» Assignment
Only lines with the word "shapeDOnly" are wanted; copy each of them from the listing below.

——————

-- ==== Sys2Proof/Machine/OpcodeMap.lean ====
section
/-! DEFINITION. The opcode map of R152 and the collective opcodes of R306, as maps between an
instruction and its code and fields, and the shape of each processor instruction. -/

namespace Sys2Proof

/-- The opcode, fields and shape of a processor instruction (R152). An unassigned opcode (R153) has
the shape of no instruction and is given no entry. -/
def Instr.proc : Instr → Option (BitVec 8 × Fields × Shape)
  | .nop f => some (0x00, f, shapeBare f)
  | .bra f => some (0x01, f, shapeBra f)
  | .brx f => some (0x02, f, shapeA64 f)
  | .call f => some (0x03, f, shapeCall f)
  | .callx f => some (0x04, f, shapeCallx f)
  | .ret f => some (0x05, f, shapeA64 f)
  | .exit f => some (0x06, f, shapeBare f)
  | .yield f => some (0x07, f, shapeBare f)
  | .sleep f => some (0x08, f, shapeA32 f)
  | .sleepto f => some (0x09, f, shapeA64 f)
  | .trap f => some (0x0A, f, shapeTrap f)
  | .bkpt f => some (0x0B, f, shapeA32 f)
  | .wsync f => some (0x0C, f, shapeA32 f)
  | .ivl f => some (0x0D, f, shapeA32 f)
  | .launch f => some (0x0E, f, shapeLaunch f)
  | .amsend f => some (0x0F, f, shapeAmsend f)
  | .iadd f => some (0x10, f, shapeAddSub f)
  | .isub f => some (0x11, f, shapeAddSub f)
  | .iadd64 f => some (0x12, f, shapeAddSub64 f)
  | .isub64 f => some (0x13, f, shapeAddSub64 f)
  | .imul f => some (0x14, f, shapeDAB f 0)
  | .imulh f => some (0x15, f, shapeDAB f 1)
  | .imad f => some (0x16, f, shapeDABC f 0)
  | .imadw f => some (0x17, f, shapeImadw f)
  | .imin f => some (0x18, f, shapeDAB f 1)
  | .imax f => some (0x19, f, shapeDAB f 1)
  | .iabs f => some (0x1A, f, shapeDA f 1)
  | .ishl f => some (0x1B, f, shapeDAB f 1)
  | .ishr f => some (0x1C, f, shapeDAB f 3)
  | .shf f => some (0x1D, f, shapeDABC f 3)
  | .lop3 f => some (0x1E, f, shapeDABC f 0xFF)
  | .popc f => some (0x1F, f, shapeDA f 0)
  | .clz f => some (0x20, f, shapeDA f 0)
  | .brev f => some (0x21, f, shapeDA f 0)
  | .bfe f => some (0x22, f, shapeDAB f 1)
  | .bfi f => some (0x23, f, shapeDABC f 0)
  | .prmt f => some (0x24, f, shapeDABC f 0)
  | .lea f => some (0x25, f, shapeLea f)
  | .sel f => some (0x26, f, shapeSel f)
  | .mov f => some (0x27, f, shapeMov f)
  | .movi f => some (0x28, f, shapeMovi f)
  | .movw f => some (0x29, f, shapeDAB f 1)
  | .icmp f => some (0x2A, f, shapeIcmp f .s32)
  | .icmp64 f => some (0x2B, f, shapeIcmp f .s64)
  | .plop f => some (0x30, f, shapePlop f)
  | .ppack f => some (0x31, f, shapePpack f)
  | .pset f => some (0x32, f, shapePset f)
  | .fadd f => some (0x38, f, shapeFarith f)
  | .fmul f => some (0x39, f, shapeFarith f)
  | .ffma f => some (0x3A, f, shapeFfma f)
  | .fmin f => some (0x3B, f, shapeDAB f 0xF0)
  | .fmax f => some (0x3C, f, shapeDAB f 0xF0)
  | .fcmp f => some (0x3D, f, shapeFcmp f)
  | .frnd f => some (0x3E, f, shapeFrnd f)
  | .frcp f => some (0x3F, f, shapeSfu f)
  | .frsq f => some (0x40, f, shapeSfu f)
  | .fsqrt f => some (0x41, f, shapeSfu f)
  | .fex2 f => some (0x42, f, shapeSfu f)
  | .flg2 f => some (0x43, f, shapeSfu f)
  | .fsin f => some (0x44, f, shapeSfu f)
  | .fcos f => some (0x45, f, shapeSfu f)
  | .ftanh f => some (0x46, f, shapeSfu f)
  | .fsigm f => some (0x47, f, shapeSfu f)
  | .hadd2 f => some (0x48, f, shapeH2 f 0xFF .none)
  | .hmul2 f => some (0x49, f, shapeH2 f 0xFF .none)
  | .hfma2 f => some (0x4A, f, shapeH2 f 0x1FF .s32)
  | .hmax2 f => some (0x4B, f, shapeH2 f 0xF0 .none)
  | .f2i f => some (0x4C, f, shapeF2i f)
  | .i2f f => some (0x4D, f, shapeI2f f)
  | .cvt f => some (0x4E, f, shapeCvt f)
  | .cvtp f => some (0x4F, f, shapeCvtp f)
  | .fclass f => some (0x50, f, shapeDA f 0)
  | .wshfl f => some (0x60, f, shapeWshfl f)
  | .wvote f => some (0x61, f, shapeWvote f)
  | .wredux f => some (0x62, f, shapeWredux f)
  | .ldv f => some (0x68, f, shapeLdv f)
  | .stv f => some (0x69, f, shapeStv f)
  | .ld f => some (0x6A, f, shapeLd f)
  | .st f => some (0x6B, f, shapeSt f)
  | .atom f => some (0x6C, f, shapeAtom f)
  | .red f => some (0x6D, f, shapeRed f)
  | .fence f => some (0x6E, f, shapeFence f)
  | .pref f => some (0x6F, f, shapePref f)
  | .ldl f => some (0x70, f, shapeLdl f)
  | .bufdecl f => some (0x71, f, shapeBufdecl f)
  | .bufset f => some (0x72, f, shapeBufset f)
  | .bufq f => some (0x73, f, shapeBufq f)
  | .xcopy f => some (0x78, f, shapeXcopy f)
  | .xgath f => some (0x79, f, shapeXgath f)
  | .xfill f => some (0x7A, f, shapeXfill f)
  | .xdrain f => some (0x7B, f, shapeXdrain f)
  | .xstat f => some (0x7C, f, shapeXstat f)
  | .xwait f => some (0x7D, f, shapeXwait f)
  | .ltinit f => some (0x80, f, shapeAB f)
  | .ltexp f => some (0x81, f, shapeLtexp f)
  | .ltarr f => some (0x82, f, shapeDAB f 0)
  | .ltwait f => some (0x83, f, shapeAB f)
  | .lttry f => some (0x84, f, shapeTry f)
  | .phreg f => some (0x88, f, shapePhreg f)
  | .phdrop f => some (0x89, f, shapeA32 f)
  | .phsig f => some (0x8A, f, shapeDA f 0)
  | .phwait f => some (0x8B, f, shapeAB f)
  | .phnext f => some (0x8C, f, shapeDA f 0)
  | .phtry f => some (0x8D, f, shapeTry f)
  | .rgrow f => some (0x8E, f, shapeDA f 0)
  | .rshrink f => some (0x8F, f, shapeDA f 0)
  | .rdcap f => some (0x90, f, shapeRdcap f)
  | .rdrmw f => some (0x91, f, shapeRdrmw f)
  | .rdboard f => some (0x92, f, shapeRdboard f)
  | .rdalight f => some (0x93, f, shapeRdalight f)
  | .rdfence f => some (0x94, f, shapeDOnly f)
  | .rdcancel f => some (0x95, f, shapeDOnly f)
  | .oclaim f => some (0xA0, f, shapeA64 f)
  | .orelease f => some (0xA1, f, shapeA64 f)
  | .oload f => some (0xA2, f, shapeOload f)
  | .ofence f => some (0xA3, f, shapeDOnly f)
  | .layset f => some (0xA4, f, shapeLayset f)
  | .msign f => some (0xA5, f, shapeMsign f)
  | .mma f => some (0xA6, f, shapeMma f)
  | .mwait f => some (0xA7, f, shapeDA f 0)
  | .mtrans f => some (0xA8, f, shapeMtrans f)
  | .mperm f => some (0xA9, f, shapeDABC f 7)
  | .mrsum f => some (0xAA, f, shapeMrsum f)
  | .aclr f => some (0xAB, f, shapeDA f 0)
  | .aread f => some (0xAC, f, shapeAread f)
  | .adrain f => some (0xAD, f, shapeAdrain f)
  | .awrite f => some (0xAE, f, shapeAwrite f)
  | .knock f => some (0xAF, f, shapeDAB f 1)
  | .qblk f => some (0xB0, f, shapeQuant f .none)
  | .qres f => some (0xB1, f, shapeQuant f .s32)
  | .desc f => some (0xB8, f, shapeDesc f)
  | .pgroup f => some (0xB9, f, shapeDABC f 0)
  | .ptread f => some (0xBA, f, shapePtread f)
  | .nodea f => some (0xBB, f, shapeNodea f)
  | .dgrad f => some (0xBC, f, shapeDgrad f)
  | .cwarm f => some (0xC0, f, shapeCwarm f)
  | .cwstat f => some (0xC1, f, shapeCwstat f)
  | .csrr f => some (0xE0, f, shapeDA f 0)
  | .csrw f => some (0xE1, f, shapeCsrw f)
  | .tlbinv f => some (0xE2, f, shapeTlbinv f)
  | .eret f => some (0xE3, f, shapeBare f)
  | .snap f => some (0xE4, f, shapeSnap f)
  | .svcrecv f => some (0xE5, f, shapeSvcrecv f)
  | .svcreply f => some (0xE6, f, shapeSvcreply f)
  | .halt f => some (0xE7, f, shapeA32 f)
  | .cnop _ => none
  | .cjmp _ => none
  | .cbr _ => none
  | .cend _ => none
  | .cyield _ => none
  | .cmov _ => none
  | .cldi _ => none
  | .cadd _ => none
  | .csub _ => none
  | .cand _ => none
  | .cor _ => none
  | .cshr _ => none
  | .cshl _ => none
  | .ccmp _ => none
  | .cstage _ => none
  | .cseen _ => none
  | .cready _ => none
  | .ccomb _ => none
  | .cplace _ => none
  | .cdropf _ => none
  | .cfwd _ => none
  | .cmcast _ => none
  | .cack _ => none
  | .csig _ => none
  | .ccnt _ => none
  | .ctime _ => none
  | .packageReset .. => none
  | .recoveryImage .. => none
  | .thermalTrip .. => none
  | .getVersion .. => none
  | .getCapabilities .. => none
  | .negotiateAlgorithms .. => none
  | .getDigests .. => none
  | .getCertificate .. => none
  | .challenge .. => none
  | .getMeasurements .. => none
  | .hostBar2Access .. => none
  | .qdoorWrite .. => none
  | .qcfgWrite .. => none
  | .qringWrite .. => none
  | .qphalWrite .. => none
  | .pphalWrite .. => none
  | .qrootWrite .. => none
  | .srootWrite .. => none
  | .preqSave .. => none
  | .preqKill .. => none
  | .dbgctlGo .. => none
  | .dbgctlKill .. => none
  | .partctlGo .. => none
  | .layoutChangeDone .. => none
  | .ringClear .. => none
  | .fptsetSelect .. => none
  | .fptsetWrite .. => none
  | .slcfgWrite .. => none
  | .slmapWrite .. => none
  | .sliceRemapDone .. => none
  | .windowBind .. => none
  | .windowUnbind .. => none
  | .programLoad .. => none
  | .endpointWrite .. => none
  | .registerWrite .. => none
  | .recordCheck .. => none
  | .entryEligible .. => none
  | .gangPlace .. => none
  | .placementStarvation .. => none
  | .sliceExpiry .. => none
  | .gangSave .. => none
  | .gangRestore .. => none
  | .workgroupRetire .. => none
  | .entryComplete .. => none
  | .activeMessageArrive .. => none
  | .handlerStart .. => none
  | .serviceRequestArrive .. => none
  | .longLatencyResult .. => none
  | .rgrowGrant .. => none
  | .intervalReload .. => none
  | .storeQueueDrain .. => none
  | .directAccessPerform .. => none
  | .cacheFill .. => none
  | .directoryRecall .. => none
  | .sleepWake .. => none
  | .lttryTimeout .. => none
  | .phtryTimeout .. => none
  | .copyTakeup .. => none
  | .copyArrival .. => none
  | .copyComplete .. => none
  | .copyFail .. => none
  | .xwaitTimeout .. => none
  | .ringOpEligible .. => none
  | .ringSlotPass .. => none
  | .ringOpMissing .. => none
  | .ringFull .. => none
  | .oloadComplete .. => none
  | .ticketComplete .. => none
  | .knockGrant .. => none
  | .tokenGrant .. => none
  | .tokenIdleReturn .. => none
  | .powerEvaluate .. => none
  | .fragmentArrive .. => none
  | .invocationStart .. => none
  | .timerInvocation .. => none
  | .csigArrival .. => none
  | .placementDeliver .. => none
  | .ueFragmentArrive .. => none
  | .ueTransportAck .. => none
  | .ueRetransmit .. => none
  | .podPacketReceive .. => none
  | .backNotice .. => none
  | .retransmitRequest .. => none
  | .podAck .. => none
  | .podRetransmitTimeout .. => none
  | .pacingDecay .. => none
  | .planeFail .. => none
  | .podTimeMeasure .. => none
  | .routerPowerDown .. => none
  | .routerWake .. => none
  | .walkComplete .. => none
  | .shootdownDeliver .. => none
  | .shootdownAck .. => none
  | .impreciseFaultTake .. => none
  | .shutterTick .. => none
  | .shutterInput .. => none
  | .shutterFramingTrigger .. => none
  | .illOpc .. => none
  | .uncorrectableError .. => none
  | .negativeAcknowledgement .. => none
  | .jobBinding .. => none
  | .windowArm .. => none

——————

» Output of the task
  | .rdfence f => some (0x94, f, shapeDOnly f)
  | .rdcancel f => some (0x95, f, shapeDOnly f)
  | .ofence f => some (0xA3, f, shapeDOnly f)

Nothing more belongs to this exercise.